*** DATA ***

-- ==== Sys2Proof/Laws/Decode.lean ====
section
/-! SUPPORT. What the opcode map gives for each of the 256 opcode values, said once: the instruction is well-formed, its
bytes are the opcode byte and the operand bytes, and there are as many as the length table says. -/

namespace Sys2Proof

/-- Two opcode values that agree on all numbers below 256 agree: from numbers to bytes. -/
theorem Byte.forall_of_nat {P : Byte → Prop} (h : ∀ n, n < 256 → P (BitVec.ofNat 8 n)) (op : Byte) : P op := by
  simpa using h op.toNat op.isLt

/-- What `opForm op` should be. -/
def OpForm.Good (op : Byte) : OpForm → Prop
  | .f1 i  => i.wellFormed = true ∧ encode i = [op] ∧ lengthOf op = 1
  | .f2 mk => (∀ b, (mk b).wellFormed = true ∧ encode (mk b) = [op, b]) ∧ lengthOf op = 2
  | .f3 mk => (∀ w, (mk w).wellFormed = true ∧ encode (mk w) = [op, lo8 w, hi8 w]) ∧ lengthOf op = 3

/-- The opcode map, the encoder and the length table agree on every opcode value (R65, R66). -/
theorem opForm_good : ∀ op : Byte, (opForm op).Good op := by
  apply Byte.forall_of_nat
  intro n hn
  interval_cases n <;> first | exact ⟨rfl, rfl, rfl⟩ | exact ⟨fun _ => ⟨rfl, rfl⟩, rfl⟩

end Sys2Proof
end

*** End of DATA ***

- [TASK TO CARRY OUT]:
A verbatim transcription is needed of the lines above, starting at the line with "simpa using h op.toNat op.isLt" and ending at the line with "lengthOf op = 2", both included, and of nothing else.

- [OUTPUT FOR THIS TASK]:
  simpa using h op.toNat op.isLt

/-- What `opForm op` should be. -/
def OpForm.Good (op : Byte) : OpForm → Prop
  | .f1 i  => i.wellFormed = true ∧ encode i = [op] ∧ lengthOf op = 1
  | .f2 mk => (∀ b, (mk b).wellFormed = true ∧ encode (mk b) = [op, b]) ∧ lengthOf op = 2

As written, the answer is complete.